*REQUIREMENT*: Can you quote, word for word, every line from the first line of the records below through the line containing "issue of it", and nothing else?

*RECORDS TO USE*:
-- ==== Sys2Proof/Machine/Finaliser.lean ====
section
/-! DEFINITION. The finaliser: the checks of a Puden image, the four passes that make its native form, and the code area
(chapter 03, R89 to R93). -/

set_option Elab.async false

namespace Sys2Proof.Machine

open Sys2Proof

/-! ## What a word reads and writes -/

/-- What the finaliser knows of a word: its operands, whether it reduces lanes to a scalar, a 0x03 or 0x02 that every issue of it
would raise under the image's header, whether it is privileged, whether it counts as reading every register (R78), and whether
its destination is in flight after it (R77). -/
structure FinUse where
  uses : List Use
  reduce : Bool := false
  bad : Bool := false
  priv : Bool := false
  all : Bool := false
  var : Bool := false
deriving DecidableEq, Repr

/-- nop. -/
def nopI : Instr := .nop ⟨false, false, 7⟩

/-- An operand that a word of chapter 13 or 14 may name as its destination. -/
def destAny (d : Opnd) : Bool := d.isVec || d.isSca || d = .zero

/-- The use of the index of qbc. -/
def qselUse : QSel → List Use
  | .reg o => [.r o]
  | .imm _ => []

/-- A last source that is a register but no scalar one. -/
def riVec : RI → Bool
  | .reg o => !o.isSca
  | .imm _ => false

/-- Not two vector registers in rising order. -/
def notBelow : Opnd → Opnd → Bool
  | .vec i, .vec j => j.val ≤ i.val
  | _, _ => true

/-- Integer, logic and address words (R122 to R131). -/
def finInt : Instr → Option FinUse
  | .add _ ty _ d a b | .sub _ ty _ d a b | .mul _ ty _ d a b | .div _ ty _ d a b =>
    some { uses := [.ww ty.wide d, .rw' ty.wide a] ++ riUse ty.wide b }
  | .mulhi _ ty d a b | .rem _ ty d a b | .min _ ty d a b | .max _ ty d a b | .and _ ty d a b | .or _ ty d a b
  | .xor _ ty d a b | .andn _ ty d a b => some { uses := [.ww ty.wide d, .rw' ty.wide a] ++ riUse ty.wide b }
  | .mad _ ty _ d a b c => some { uses := [.ww ty.wide d, .rw' ty.wide a, .rw' ty.wide b] ++ riUse ty.wide c }
  | .abs _ ty _ d a | .neg _ ty _ d a => some { uses := [.ww ty.wide d, .rw' ty.wide a] }
  | .not _ ty d a | .brev _ ty d a | .mov _ ty d a => some { uses := [.ww ty.wide d, .rw' ty.wide a] }
  | .shl _ ty d a b | .shr _ ty d a b | .sar _ ty d a b | .rot _ ty d a b | .bfx _ ty d a b =>
    some { uses := [.ww ty.wide d, .rw' ty.wide a] ++ riUse false b }
  | .clz _ ty d a | .popc _ ty d a => some { uses := [.w1 d, .rw' ty.wide a] }
  | .bfi _ ty d a b spec => some { uses := [.ww ty.wide d, .rw' ty.wide a, .rw' ty.wide b] ++ riUse false spec }
  | .sel _ ty d a b _ => some { uses := [.ww ty.wide d, .rw' ty.wide a, .rw' ty.wide b] }
  | .cmp _ _ ty _ a b => some { uses := .rw' ty.wide a :: riUse ty.wide b }
  | .lea _ _ _ d a b => some { uses := [.w2 d, .r2 a] ++ riUse false b }
  | .movi _ ty d _ => some { uses := [.ww ty.wide d] }
  | .movh _ _ d _ => some { uses := [.w1 d, .r d] }
  | .pset _ op _ => some { uses := psetUses op }
  | _ => none

/-- Floating point, conversion and cross-lane words (R132 to R153). -/
def finFp : Instr → Option FinUse
  | .fadd _ ft _ d a b | .fsub _ ft _ d a b | .fmul _ ft _ d a b | .fdiv _ ft _ d a b | .fmin _ ft _ d a b
  | .fmax _ ft _ d a b => let w : Bool := ft = .f64; some { uses := [.ww w d, .rw' w a, .rw' w b] }
  | .ffma _ ft _ d a b c | .fsel _ ft _ d a b c =>
    let w : Bool := ft = .f64
    some { uses := [.ww w d, .rw' w a, .rw' w b, .rw' w c] }
  | .fsqrt _ ft _ d a | .frnd _ ft _ _ d a => let w : Bool := ft = .f64; some { uses := [.ww w d, .rw' w a] }
  | .fcmp _ _ ft _ _ a b => let w : Bool := ft = .f64; some { uses := [.rw' w a, .rw' w b] }
  | .fdot2 _ _ _ d a b c => some { uses := [.w1 d, .r a, .r b, .r c] }
  | .frcp _ d a | .frsq _ d a | .fexp2 _ d a | .flog2 _ d a | .fsinp _ d a | .fcosp _ d a =>
    some { uses := [.w1 d, .r a], bad := d.isSca, var := true }
  | .cvt _ _ dst src d a x => some { uses := cvtUses dst src d a x }
  | .pack _ _ dst _ d a b =>
    some { uses := .w1 d :: (if dst.byteWide then [⟨a, 4, 1, false⟩] else [.r a, .r b]), bad := d.isSca }
  | .unpack _ src _ d a => some { uses := [⟨d, if src.byteWide then 4 else 2, 1, true⟩, .r a], bad := d.isSca }
  | .rseed _ d a => some { uses := [.w1 d, .r a], bad := d.isSca }
  | .wfu _ d a => some { uses := [⟨d, 3, 4, true⟩, ⟨d, 3, 4, false⟩, .r a], bad := !d.isVec }
  | .wfm _ d a => some { uses := [⟨d, 3, 4, true⟩, ⟨d, 3, 4, false⟩, ⟨a, 3, 4, false⟩], bad := !d.isVec || !vecOrScaF a }
  | .shfl _ _ _ d a b => some { uses := [.w1 d, .r a] ++ riUse false b, bad := d.isSca }
  | .redux _ _ _ _ d a => some { uses := [.w1 d, .r a], reduce := true }
  | .scan _ _ _ _ _ d a => some { uses := [.w1 d, .r a], bad := !d.isVec }
  | .ballot _ d _ => some { uses := [.w2 d], reduce := true }
  | .vote _ _ _ _ => some { uses := [] }
  | .qx _ _ _ d a => some { uses := [.w1 d, .r a], bad := d.isSca }
  | .qbc _ _ d a b => some { uses := [.w1 d, .r a] ++ qselUse b, bad := d.isSca }
  | .pairWord _ sa sb => some { uses := slotUses sa ++ slotUses sb, reduce := true }
  | _ => none
where
  /-- A vector or a scalar register. -/
  vecOrScaF (a : Opnd) : Bool := a.isVec || a.isSca

/-- Memory, pad and control words (R154 to R211, R267 to R307). -/
def finMem : Instr → Option FinUse
  | .ld _ sz _ _ d a => let n := regsOf sz.spec.1; some { uses := [⟨d, n, n, true⟩, .r2 a], var := true }
  | .st _ sz _ _ a b => let n := regsOf sz.size; some { uses := [.r2 a, ⟨b, n, n, false⟩] }
  | .atom _ op _ d a b => some { uses := [.ww op.wide d, .r2 a, casUse op.wide op.isCas b], var := true }
  | .red _ op _ a b => some { uses := [.r2 a, .rw' op.wide b] }
  | .lrs _ w _ d a => some { uses := [.ww w d, .r2 a], var := true }
  | .scs _ w _ d a b => some { uses := [.w1 d, .r2 a, .rw' w b], var := true }
  | .cpf _ _ _ a | .cwb _ _ a | .cinv _ _ _ a => some { uses := [.r2 a] }
  | .pld _ sz _ d a => some { uses := [.ww (sz.spec.1 = 8) d, .r a], var := true }
  | .pst _ sz _ a b => some { uses := [.r a, .rw' (sz.size = 8) b] }
  | .ald _ w _ d a => some { uses := [.ww w d, .r a], var := true }
  | .ast _ w _ a b => some { uses := [.r a, .rw' w b] }
  | .patom _ op _ d a b => some { uses := [.ww op.wide d, .r a, casUse op.wide op.isCas b], var := true }
  | .parr _ d a b | .pwait _ d a b => some { uses := [.w1 d, .r a] ++ riUse false b, var := true }
  | .cpy _ a => some { uses := [⟨a, 8, 8, false⟩], bad := !a.isSca }
  | .twany _ d m | .tfirst _ d m => some { uses := .w1 d :: m.uses, bad := m.isVec }
  | .twall _ m | .tclr _ m => some { uses := m.uses, bad := m.isVec }
  | .watch _ kind _ a => some (match kind with
    | .global => { uses := [.r2 a], bad := a.isVec }
    | .pad => { uses := [.r a], bad := a.isVec }
    | .off => { uses := [] })
  | .wait _ d a => some { uses := .w1 d :: riUse false a, reduce := true }
  | .bra _ _ _ => some { uses := [], all := true }
  | .jmp _ a _ _ | .ret _ a _ => some { uses := [.r2 a], bad := !vecOrScaM a, all := true }
  | .call _ link _ _ => some { uses := [.w2 link], bad := !(link.isVec || link = .zero), all := true }
  | .calli _ d a _ _ => some { uses := [.w2 d, .r2 a], bad := !vecOrScaM a || !(d.isVec || d = .zero), all := true }
  | .reform _ _ | .exit _ | .pkill _ => some { uses := [], all := true }
  | .loop _ _ count _ => some (match count with
    | .imm _ => { uses := [] }
    | .reg a => { uses := [.r a], bad := !a.isSca })
  | .mfc _ d idx => some { uses := [.ww (crWide idx.toNat) d], reduce := true, priv := crPriv idx.toNat,
                           bad := !crAssigned idx.toNat || (idx = 0x007 && d.isSca) }
  | .mtc _ idx a => some { uses := [.rw' (crWide idx.toNat) a], priv := crPriv idx.toNat, bad := !crAssigned idx.toNat }
  | .fpcWrite _ a | .mqbWrite _ a => some { uses := [.r a] }
  | .cyc _ d => some { uses := [.w2 d], reduce := true }
  | .trap _ _ => some { uses := [⟨.sca 0, 6, 1, false⟩] }
  | .sret _ _ | .iflush _ _ => some { uses := [], priv := true }
  | .halt _ a => some { uses := [.r a], priv := true, bad := !a.isSca }
  | _ => none
where
  /-- A vector or a scalar register. -/
  vecOrScaM (a : Opnd) : Bool := a.isVec || a.isSca

/-- Matrix, mesh, scheduler, graphics and ray words (R247 to R432), under the image's header. -/
def finUnit (h : KHead) : Instr → Option FinUse
  | .menq _ d a => some { uses := [.w1 d, ⟨a, 4, 4, false⟩], bad := !vecOrScaU a }
  | .mstat _ d _ => some { uses := [.w1 d], reduce := true }
  | .send _ d a b => some { uses := [.w1 d, .r2 a, .r b], bad := !a.isSca || !b.scaOrZero }
  | .mbadv _ mb d b => some { uses := .w1 d :: riUse false b, reduce := true, bad := !((khBoxes h).any fun x => x.num = mb.toNat) }
  | .coll _ a => some { uses := [.r a], bad := !a.isSca }
  | .tspawn _ a => some { uses := [⟨a, 8, 8, false⟩], bad := !a.isSca }
  | .tnext _ d => some { uses := [.w2 d], bad := !destAny d }
  | .tdone _ d b => some { uses := .w1 d :: riUse false b, bad := !destAny d || riVec b }
  | .qput _ d a stage => some { uses := [.w1 d, ⟨a, 4, 4, false⟩], bad := khPipe h ≤ stage.toNat || !a.isSca || !destAny d }
  | .qget _ d => some { uses := [⟨d, 5, 8, true⟩], bad := khPipe h = 0 || !d.isSca }
  | .arm _ a | .launch _ a => some { uses := [⟨a, 4, 4, false⟩], bad := !a.isSca }
  | .tex _ arr d a b => some (tex arr d a b [])
  | .texf _ arr d a b c | .texl _ arr d a b c => some (tex arr d a b [.r c])
  | .texg _ arr _ d a b c => some (tex arr d a b [.r c])
  | .mout _ a => some { uses := [.r a], bad := !a.isVec }
  | .mfinMesh _ d a | .mfinTask _ d a => some { uses := [.w1 d, .r a], bad := !destAny d }
  | .pxo _ n a => some { uses := [⟨a, if n.val = 4 then 1 else 4, 1, false⟩], bad := !a.isVec }
  | .rbox _ d a b => some { uses := [⟨d, 9, 4, true⟩, ⟨a, 8, 4, false⟩, .r2 b], bad := !d.isVec || !a.isVec || !vecOrScaU b, var := true }
  | .rtri _ d a b => some { uses := [⟨d, 4, 4, true⟩, ⟨a, 8, 4, false⟩, .r2 b], bad := !d.isVec || !a.isVec || !vecOrScaU b, var := true }
  | .rtriW _ d a b c => some { uses := [⟨d, 4, 4, true⟩, ⟨a, 8, 4, false⟩, .r2 b, .r2 c],
                               bad := !(d.isVec || d = .zero) || !a.isVec || !vecOrScaU b || !vecOrScaU c, var := true }
  | .bmbox _ d a b => some { uses := [⟨d, 5, 4, true⟩, ⟨a, 16, 4, false⟩, .r2 b], bad := !d.isVec || !a.isVec || !vecOrScaU b, var := true }
  | .bmtri _ d a b => some { uses := [⟨d, 4, 4, true⟩, ⟨a, 16, 4, false⟩, .r2 b], bad := !d.isVec || !a.isVec || !vecOrScaU b, var := true }
  | .bmsplit _ d a b => some { uses := [.w1 d, ⟨a, 16, 4, false⟩, .r b], bad := !vecOrScaU b || notBelow d a }
  | .kpush _ a => some { uses := [.r2 a], bad := !vecOrScaU a }
  | .kpop _ d => some { uses := [.w2 d], bad := !d.isVec }
  | _ => none
where
  /-- A vector or a scalar register. -/
  vecOrScaU (a : Opnd) : Bool := a.isVec || a.isSca
  /-- A texture word. -/
  tex (arr : Bool) (d a b : Opnd) (more : List Use) : FinUse :=
    { uses := [⟨d, 4, 4, true⟩, ⟨a, if arr then 3 else 2, 1, false⟩, .r2 b] ++ more,
      bad := !d.isVec || !a.isVec || !(b.isSca || b = .argl), var := true }

/-- What a word reads and writes; a word that names no register has none of it. -/
def finUse (h : KHead) (i : Instr) : FinUse :=
  ((finInt i <|> finFp i) <|> (finMem i <|> finUnit h i)).getD { uses := [] }

/-! ## The checks (R90) -/

/-- The code words of an image. -/
def imgCode (h : KHead) (img : List Byte) : List DWord :=
  (List.range (khWords h)).map fun i => BitVec.ofNat 64 (sliceNum img (256 + 8 * i) 8)

/-- Status 0x02: P, S or LIVE is set. -/
def puden2 (w : DWord) : Bool :=
  w.getLsbD 62 || w.getLsbD 63 || (0x60 ≤ field w 61 54 && field w 61 54 ≤ 0x66 && field w 19 14 ≠ 0)

/-- The largest register budget of an image: a register at or above it is bad whatever role executes the word (R42, R90). -/
def khBudget (h : KHead) : Nat :=
  if khRoles h = 0 then 8 * sliceNum h 9 1 else ((List.range (khRoles h)).map fun i => (khRole h i).budget).foldl max 0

*OUTPUT FOR THIS TASK*:
-- ==== Sys2Proof/Machine/Finaliser.lean ====
section
/-! DEFINITION. The finaliser: the checks of a Puden image, the four passes that make its native form, and the code area
(chapter 03, R89 to R93). -/

set_option Elab.async false

namespace Sys2Proof.Machine

open Sys2Proof

/-! ## What a word reads and writes -/

/-- What the finaliser knows of a word: its operands, whether it reduces lanes to a scalar, a 0x03 or 0x02 that every issue of it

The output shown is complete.